Tunisian security sources have announced a series of new arrests targeting individuals involved in severe security crimes, including affiliations with terrorist organizations and extremist groups, as well as networks dealing in human, goods, and money trafficking.
These operations have significantly focused on disrupting routes used by smugglers to transport migrants from Sub-Saharan African countries through Tunisia to the southern coasts of Europe.
Official reports released by the Ministry of Interior, the National Guard, and the National Security Administration detailed operations that led to the arrests of suspects previously under surveillance in border provinces adjacent to Algeria, including the Kasserine province.
This area, known for its dense mountain forests, has been a hotspot for numerous terrorist operations and clashes between security forces and armed terrorists over the past decade.
In this context, the sources also highlighted the arrest of a key terrorism suspect in the Kasserine region who had been sought after for investigation.

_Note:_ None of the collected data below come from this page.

-- ==== Sys2Proof/Certificates/Slice0/Obligations.lean ====
section
/-! DEFINITION. The statements about the machine that the provers are asked to settle. Each docstring
names the rule of spec/ it formalises. Where a rule rests on a decision the spec marks as its own, the
docstring names the decision. -/

open Sys2Proof Sys2Proof.Machine

/-! ### Encoding -/

/-- Words of the spec's own encoding table decode to their instructions
(spec/95_test_vectors.md 2.1; spec/30_encoding.md R72 to R81). -/
def Obligations.SpecWordsDecode : Prop :=
  decode 0x07F9 = .ok (.addi 1 0xFF) ∧ decode 0x087A = .ok (.andi 2 0x0F) ∧
  decode 0x3097 = .ok (.ldui 7 0x12) ∧ decode 0x40D1 = .ok (.add 1 2 3) ∧
  decode 0x5499 = .ok (.upsample 1 2 3) ∧ decode 0x56D1 = .ok (.byteswap 1 2 3) ∧
  decode 0x67E8 = .ok (.bnz 0x7D 0) ∧ decode 0x63FF = .ok (.bz 0x7F 7) ∧
  decode 0x8BE1 = .ok (.ld 1 2 0x7C) ∧ decode 0xA819 = .ok (.st 2 3 1) ∧
  decode 0xCA01 = .ok (.ldcr 1 5 0) ∧ decode 0xDA01 = .ok (.stcr 5 1 0) ∧
  decode 0xF150 = .ok (.syscall 42 0) ∧ decode 0xF2C7 = .ok (.ja 3 7 0) ∧
  decode 0xF7B7 = .ok (.j 0x76 7) ∧ decode 0xF842 = .ok (.ldp 2 1 0) ∧
  decode 0xFB05 = .ok (.stCond 4 5 0) ∧ decode 0xFC00 = .ok (.reti 0) ∧
  decode 0xFFFF = .ok (.brk 0x1FF) ∧ decode 0x5800 = .error (.unassignedRegisterAlu 0x5800) ∧
  decode 0xE000 = .error (.unassignedGroup1110 0xE000)

/-- Decoding the image bytes of any instruction, in either byte order and with anything after them,
gives the instruction back with every operand and every ignored bit (spec/30_encoding.md R70 to R88). -/
def Obligations.DecodeOfEncodeIsIdentity : Prop :=
  ∀ (o : ByteOrder) (i : Instr) (rest : List Byte),
    decode (encode i) = .ok i ∧ decodeBytes o (encodeBytes o i ++ rest) = .ok (i, rest)

/-- Encoding what a word decodes to gives the word back: the decoder drops no bit of any word
(spec/30_encoding.md R70 to R88). -/
def Obligations.EncodeOfDecodeIsIdentity : Prop :=
  ∀ (w : Word) (i : Instr), decode w = .ok i → encode i = w

/-- The words that are no instruction are exactly those of the two unassigned ranges, each rejected
under its own name (spec/30_encoding.md R90, marked derived by the spec). -/
def Obligations.UnassignedWordsAreTheTwoRanges : Prop :=
  ∀ w : Word,
    (decode w = .error (.unassignedRegisterAlu w) ↔ 0x5800 ≤ w.toNat ∧ w.toNat ≤ 0x5FFF) ∧
    (decode w = .error (.unassignedGroup1110 w) ↔ 0xE000 ≤ w.toNat ∧ w.toNat ≤ 0xEFFF) ∧
    ((∃ i, decode w = .ok i) ↔
      ¬(0x5800 ≤ w.toNat ∧ w.toNat ≤ 0x5FFF) ∧ ¬(0xE000 ≤ w.toNat ∧ w.toNat ≤ 0xEFFF))

/-- A word is an instruction of a row of the opcode map exactly when it has the row's match under the
row's mask (spec/30_encoding.md R88). -/
def Obligations.OpcodeMapDecidesTheRow : Prop :=
  ∀ (w : Word) (j : Instr),
    w &&& (opcodeRow j).1 = (opcodeRow j).2 ↔ ∃ i, decode w = .ok i ∧ opcodeRow i = opcodeRow j

/-- Bits labelled "ignored" take no part in decoding or execution: words that differ in them only decode
to instructions that differ in them only, outside the slot of a taken branch these run alike, and in
the slot either both fault as control instructions, each under its own word, or both run alike; the
assembler's form has zeros there (spec/30_encoding.md R86; the zeros are decision D17). -/
def Obligations.IgnoredBitsTakeNoPart : Prop :=
  ∀ (w u : Word) (i : Instr), decode w = .ok i → (w ^^^ u) &&& ~~~(ignoredBits i) = 0 →
    ∃ k, decode u = .ok k ∧ zeroIgnored k = zeroIgnored i ∧
      (WellFormed i ↔ w &&& ignoredBits i = 0) ∧
      ∀ s : State, (s.delay = none ∨ isControl i = false → exec k s = exec i s) ∧
        ∀ t, s.delay = some t → isControl i = true →
          exec i s = .fault (.delaySlotControl w s.pc) ∧ exec k s = .fault (.delaySlotControl u s.pc)

/-- The `rd` field of `cmp` may hold anything: every value decodes as `cmp`, no register is written, and
the outcome does not depend on the field (spec/30_encoding.md R87). -/
def Obligations.CmpIgnoresItsDestination : Prop :=
  ∀ (rd rd' rs1 rs2 : Reg) (s : State),
    decode (0b0100111#7 ++ rs2 ++ rs1 ++ rd) = .ok (.cmp rd rs1 rs2) ∧
    exec (.cmp rd rs1 rs2) s = exec (.cmp rd' rs1 rs2) s ∧
    ∃ t, exec (.cmp rd rs1 rs2) s = .next t ∧ SameRegs s t

/-! ### Immediate ALU instructions -/

/-- `addi` (spec/40_immediate_alu.md R101; the flag values are decision D7). -/
def Obligations.AddiAddsItsImmediate : Prop :=
  ∀ (r : Reg) (imm : BitVec 8), decode (0b00000#5 ++ imm ++ r) = .ok (.addi r imm) ∧
    ∀ s : State, ∃ t, exec (.addi r imm) s = .next t ∧
      WritesReg r (BitVec.ofInt 16 ((s.getReg r).toNat + imm.toInt)) s t ∧
      AddFlagsOf (s.getReg r) (BitVec.ofInt 16 imm.toInt) 0 t ∧ AluFrame s t ∧ t.draws = s.draws

/-- `andi`, `ori`, `xori` with the sign-extended immediate; `C` and `V` are fresh free values
(spec/40_immediate_alu.md R102, R103, R104; the flags are decision D7). -/
def Obligations.BitwiseImmediates : Prop :=
  ∀ (r : Reg) (imm : BitVec 8) (s : State),
    decode (0b00001#5 ++ imm ++ r) = .ok (.andi r imm) ∧
    decode (0b00010#5 ++ imm ++ r) = .ok (.ori r imm) ∧
    decode (0b00011#5 ++ imm ++ r) = .ok (.xori r imm) ∧
    (∃ t, exec (.andi r imm) s = .next t ∧
      LogicInto r (s.getReg r &&& BitVec.ofInt 16 imm.toInt) s t) ∧
    (∃ t, exec (.ori r imm) s = .next t ∧
      LogicInto r (s.getReg r ||| BitVec.ofInt 16 imm.toInt) s t) ∧
    (∃ t, exec (.xori r imm) s = .next t ∧
      LogicInto r (s.getReg r ^^^ BitVec.ofInt 16 imm.toInt) s t)

/-- `cmpi` writes the flags of a subtraction and no register
(spec/40_immediate_alu.md R105; the flag values are decisions D7 and D8). -/
def Obligations.CmpiWritesFlagsOnly : Prop :=
  ∀ (r : Reg) (imm : BitVec 8), decode (0b00100#5 ++ imm ++ r) = .ok (.cmpi r imm) ∧
    ∀ s : State, ∃ t, exec (.cmpi r imm) s = .next t ∧ SameRegs s t ∧
      SubFlagsOf (s.getReg r) (BitVec.ofInt 16 imm.toInt) 0 s t ∧ AluFrame s t ∧ t.draws = s.draws

/-- `ldi` loads the sign-extended immediate and leaves all flags free
(spec/40_immediate_alu.md R106; the flags are decision D7). -/
def Obligations.LdiLoadsItsImmediate : Prop :=
  ∀ (r : Reg) (imm : BitVec 8), decode (0b00101#5 ++ imm ++ r) = .ok (.ldi r imm) ∧
    ∀ s : State, ∃ t, exec (.ldi r imm) s = .next t ∧ MovesInto r (BitVec.ofInt 16 imm.toInt) s t

/-- `ldui` loads the immediate into the high byte; the low byte is zero, or the old one where
`LDUI_KEEPS_LOW_BYTE` is true (spec/40_immediate_alu.md R107; decisions D7 and D10). -/
def Obligations.LduiLoadsTheHighByte : Prop :=
  ∀ (r : Reg) (imm : BitVec 8), decode (0b00110#5 ++ imm ++ r) = .ok (.ldui r imm) ∧
    ∀ s : State, ∃ t, exec (.ldui r imm) s = .next t ∧
      MovesInto r
        (BitVec.ofNat 16 (imm.toNat * 256 +
          if s.params.lduiKeepsLowByte = true then (s.getReg r).toNat % 256 else 0)) s t

/-- `addipc` adds its immediate to `Pc` outside the slot of a taken branch and faults in it
(spec/40_immediate_alu.md R108; decisions D4, D6, D7). -/
def Obligations.AddipcAddsToPc : Prop :=
  ∀ (rd : Reg) (imm : BitVec 8), decode (0b00111#5 ++ imm ++ rd) = .ok (.addipc rd imm) ∧
    ∀ s : State,
      (s.delay = none → ∃ t, exec (.addipc rd imm) s = .next t ∧
        MovesInto rd (BitVec.ofInt 16 (s.pc.toNat + s.params.pcReadBias.toNat + imm.toInt)) s t) ∧
      ∀ d, s.delay = some d →
        exec (.addipc rd imm) s = .fault (.delaySlotControl (0b00111#5 ++ imm ++ rd) s.pc)

/-! ### Register ALU instructions -/

/-- `add` (spec/41_register_alu.md R121; the flag values are decision D7). -/
def Obligations.AddAddsTwoRegisters : Prop :=
  ∀ rd rs1 rs2 : Reg, decode (0b0100000#7 ++ rs2 ++ rs1 ++ rd) = .ok (.add rd rs1 rs2) ∧
    ∀ s : State, ∃ t, exec (.add rd rs1 rs2) s = .next t ∧
      WritesReg rd (BitVec.ofNat 16 ((s.getReg rs1).toNat + (s.getReg rs2).toNat)) s t ∧
      AddFlagsOf (s.getReg rs1) (s.getReg rs2) 0 t ∧ AluFrame s t ∧ t.draws = s.draws

/-- `addc` (spec/41_register_alu.md R122; the flag values are decision D7). -/
def Obligations.AddcAddsTheCarry : Prop :=
  ∀ rd rs1 rs2 : Reg, decode (0b0100001#7 ++ rs2 ++ rs1 ++ rd) = .ok (.addc rd rs1 rs2) ∧
    ∀ s : State, ∃ t, exec (.addc rd rs1 rs2) s = .next t ∧
      WritesReg rd
        (BitVec.ofNat 16 ((s.getReg rs1).toNat + (s.getReg rs2).toNat + if s.flags.c then 1 else 0)) s t ∧
      AddFlagsOf (s.getReg rs1) (s.getReg rs2) (if s.flags.c then 1 else 0) t ∧ AluFrame s t ∧
      t.draws = s.draws

/-- `sub` (spec/41_register_alu.md R123; the flag values are decisions D7 and D8). -/
def Obligations.SubSubtracts : Prop :=
  ∀ rd rs1 rs2 : Reg, decode (0b0100010#7 ++ rs2 ++ rs1 ++ rd) = .ok (.sub rd rs1 rs2) ∧
    ∀ s : State, ∃ t, exec (.sub rd rs1 rs2) s = .next t ∧
      WritesReg rd (s.getReg rs1 - s.getReg rs2) s t ∧
      SubFlagsOf (s.getReg rs1) (s.getReg rs2) 0 s t ∧ AluFrame s t ∧ t.draws = s.draws
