/-- A branch by its word, outside the slot of a taken branch and in it (decisions D4, D5, D6). -/
theorem Branches.ends {i : Instr} {taken : Bool} {off : BitVec 7} {s : State} (h : Branches i taken off s) :
    decode (encode i) = .ok i ∧ (s.delay = none → exec i s = .next (s.branched taken off)) ∧
      ∀ d, s.delay = some d → exec i s = .fault (.delaySlotControl (encode i) s.pc) :=
  ⟨decode_encode i, h.exec_of_none, fun _ inside => exec_control_of_pending inside h.1⟩

/-- Settles O26: each of the eight branches on its own flag. -/
theorem branchesTestTheirFlags : Obligations.BranchesTestTheirFlags := fun off ign _ =>
  ⟨Branches.ends (i := .bz off ign) ⟨rfl, rfl⟩, Branches.ends (i := .bnz off ign) ⟨rfl, rfl⟩,
    Branches.ends (i := .bc off ign) ⟨rfl, rfl⟩, Branches.ends (i := .bnc off ign) ⟨rfl, rfl⟩,
    Branches.ends (i := .bn off ign) ⟨rfl, rfl⟩, Branches.ends (i := .bnn off ign) ⟨rfl, rfl⟩,
    Branches.ends (i := .bo off ign) ⟨rfl, rfl⟩, Branches.ends (i := .bno off ign) ⟨rfl, rfl⟩⟩

/-! ### What may stand in the slot -/

/-- The result of an instruction that began in `s` and either completes normally or is refused. -/
def FinishesOrRefuses (s : State) (r : Result) : Prop :=
  (∃ u : State, r = .next (u.finish s)) ∨ ∃ e, r = .refused e

theorem finishesOrRefuses_proceed {α : Type} (s : State) (r : Except Refusal α) (f : α → State) :
    FinishesOrRefuses s (proceed r fun a => .next ((f a).finish s)) := by
  cases r with
  | ok a => exact .inl ⟨f a, rfl⟩
  | error e => exact .inr ⟨e, rfl⟩

/-- Whatever may stand in the slot of a taken branch raises no fault, and completes normally unless it is
refused (spec/42_branches.md R141 (e)). -/
theorem exec_finishesOrRefuses {i : Instr} (h : isControl i = false) (s : State) :
    FinishesOrRefuses s (exec i s) := by
  cases i with
  | ld | st | ldcr | stcr | ldp | stCond => exact finishesOrRefuses_proceed s _ _
  | addipc | bz | bnz | bc | bnc | bn | bnn | bo | bno | j | ja | syscall | reti | brk => cases h
  | _ => exact .inl ⟨_, rfl⟩

theorem exec_not_fault {i : Instr} (h : isControl i = false) (s : State) (f : Fault) :
    exec i s ≠ .fault f := by
  rcases exec_finishesOrRefuses h s with ⟨u, h⟩ | ⟨e, h⟩ <;> rw [h] <;> exact nofun

theorem FinishesOrRefuses.pc_of_next {s t : State} (h : FinishesOrRefuses s (.next t)) :
    t.pc = s.nextPc := by
  rcases h with ⟨u, h⟩ | ⟨e, h⟩ <;> cases h
  rfl

/-! ### Faults outside the slot -/

/-- Handing over raises the fault it was given and no other. -/
theorem State.handOver_fault {s : State} {e : Event} {f g : Fault} {args : List Word} {a : Answer}
    (h : s.handOver e f args a = .fault g) : g = f := by
  cases a with
  | fault => cases h; rfl
  | resume acts => cases h

theorem State.handOverOrStop_fault {s : State} {e : Event} {f g : Fault} {p : Stop} {args : List Word}
    {r : Reply} (h : s.handOverOrStop e f p args r = .fault g) : g = f := by
  cases r with
  | stop => cases h
  | answer a => exact State.handOver_fault h

/-- Outside the slot of a taken branch no instruction raises its fault: branches and jumps complete, and
the environment answers with faults of its own kinds. -/
theorem exec_not_delaySlotControl {s : State} (outside : s.delay = none) (i : Instr) (w p : Word) :
    exec i s ≠ .fault (.delaySlotControl w p) := by
  by_cases control : isControl i = true
  case neg => exact exec_not_fault (eq_false_of_ne_true control) s _
  intro h
  have run {v : Word} {k : Result} (raised : s.outsideSlot v k = .fault (.delaySlotControl w p)) :
      k = .fault (.delaySlotControl w p) := by
    rwa [State.outsideSlot_of_none outside] at raised
  cases i with
  | addipc | bz | bnz | bc | bnc | bn | bnn | bo | bno | j | ja => cases run h
  | syscall | brk => cases State.handOverOrStop_fault (run h)
  | reti => cases State.handOver_fault (run h)
  | _ => cases control

/-- Settles O28: in the slot the guard faults, and nothing else raises that fault. -/
theorem controlInstructionsFaultInTheSlot : Obligations.ControlInstructionsFaultInTheSlot := by
  intro i s
  constructor
  · rintro ⟨w, p, raised⟩
    refine ⟨?_, fun outside => exec_not_delaySlotControl outside i w p raised⟩
    exact eq_true_of_ne_false fun plain => exec_not_fault plain s _ raised
  · rintro ⟨control, inside⟩
    obtain ⟨d, pending⟩ := Option.ne_none_iff_exists'.1 inside
    exact ⟨encode i, s.pc, exec_control_of_pending pending control⟩

/-! ### After the slot -/

/-- Where the slot instruction of a branch goes on (spec/42_branches.md R140). -/
theorem State.branched_nextPc (s : State) (taken : Bool) (off : BitVec 7) :
    (s.branched taken off).nextPc =
      if taken then BitVec.ofInt 16 (s.pc.toNat + s.params.pcReadBias.toNat + off.toInt)
      else BitVec.ofNat 16 (s.pc.toNat + 2) := by
  cases taken with
  | true => rfl
  | false =>
    calc (s.branched false off).nextPc = BitVec.ofNat 16 (s.pc.toNat + 1) + 1 := rfl
      _ = BitVec.ofNat 16 (s.pc.toNat + 2) := (BitVec.ofNat_add (s.pc.toNat + 1) 1).symm

/-- A branch and an instruction that completes in its slot (spec/42_branches.md R140, R150 (a)). -/
theorem Branches.slotThenTarget {i k : Instr} {taken : Bool} {off : BitVec 7} {s : State}
    (h : Branches i taken off s) (outside : s.delay = none) (slot : isControl k = false) :
    ∃ t, exec i s = .next t ∧ ∀ u, exec k t = .next u →
      u.pc = if taken then BitVec.ofInt 16 (s.pc.toNat + s.params.pcReadBias.toNat + off.toInt)
        else BitVec.ofNat 16 (s.pc.toNat + 2) := by
  refine ⟨s.branched taken off, h.exec_of_none outside, fun u completes => ?_⟩
  have finished := exec_finishesOrRefuses slot (s.branched taken off)
  rw [completes] at finished
  exact finished.pc_of_next.trans (s.branched_nextPc taken off)

/-- Settles O27: the pending target was fixed by the branch, and the slot instruction goes on there. -/
theorem slotThenTarget : Obligations.SlotThenTarget := fun off ign _ _ outside slot =>
  ⟨Branches.slotThenTarget (i := .bz off ign) ⟨rfl, rfl⟩ outside slot,
    Branches.slotThenTarget (i := .bnz off ign) ⟨rfl, rfl⟩ outside slot,
    Branches.slotThenTarget (i := .bc off ign) ⟨rfl, rfl⟩ outside slot,
    Branches.slotThenTarget (i := .bnc off ign) ⟨rfl, rfl⟩ outside slot,
    Branches.slotThenTarget (i := .bn off ign) ⟨rfl, rfl⟩ outside slot,
    Branches.slotThenTarget (i := .bnn off ign) ⟨rfl, rfl⟩ outside slot,
    Branches.slotThenTarget (i := .bo off ign) ⟨rfl, rfl⟩ outside slot,
    Branches.slotThenTarget (i := .bno off ign) ⟨rfl, rfl⟩ outside slot⟩

end Sys2Proof.Machine
end

section
/-! The step (spec/42_branches.md R141): what it fetches and what it runs. -/

namespace Sys2Proof.Machine

/-! ### Fetching -/

/-- A step that neither stays ended nor delivers an interrupt runs the fetched word
(spec/42_branches.md R141 (a) to (e)). -/
theorem step_of_noInterrupt {s : State} (running : s.stopped = none) (quiet : s.noInterrupt)
    (present : s.env.hasProgram s.pc = true) : step s = s.fetchState.runWord exec s.fetchedWord := by
  rw [step, State.stepWith, running, askInterrupt_of_noInterrupt quiet]
  refine congrArg (proceed · fun p => p.2.runWord exec p.1) (State.fetch_of_hasProgram ?_)
  split
  · exact present
  · exact present

theorem State.runWord_of_decode {w : Word} {i : Instr} (h : decode w = .ok i) (s : State)
    (run : Instr → State → Result) : s.runWord run w = run i s := by
  rw [State.runWord, h]

theorem State.fetchState_draws (s : State) :
    s.fetchState.draws = if s.pmem.holds s.pc = true then s.draws else s.draws + 1 := rfl

/-- A word neither byte of which was written reads as the free value offered (spec/20_memory.md R60). -/
theorem Memory.loadWord_of_unwritten {m : Memory} {a : Word} (high : m.get? (2 * a.toNat) = none)
    (low : m.get? (2 * a.toNat + 1) = none) (o : ByteOrder) (free : Word) : m.loadWord o a free = free := by
  cases o <;> simp [Memory.loadWord, highKey, lowKey, high, low, word_of_bytes]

A senior security official told Al-Sharq Al-Awsat that some of the new detainees charged with terrorism in the Tunisian-Algerian and Libyan border provinces were members of “very small groups,” remnants of armed organizations that the national security and army forces had successfully dismantled between 2012 and 2015.
These groups operate differently from the “hierarchical” organizations that allow for rapid exposure and elimination of all members once a few leaders or fighters are apprehended.
Due to the intense crackdown by security forces on individuals suspected of connections to extremist ideologies, terrorist groups, smuggling networks, and drug trafficking, some members of these old terrorist groups have frequently escaped to the mountains and rural areas of the western and southern border provinces, including Kasserine, where security forces and the army have recently arrested several smugglers and fugitives.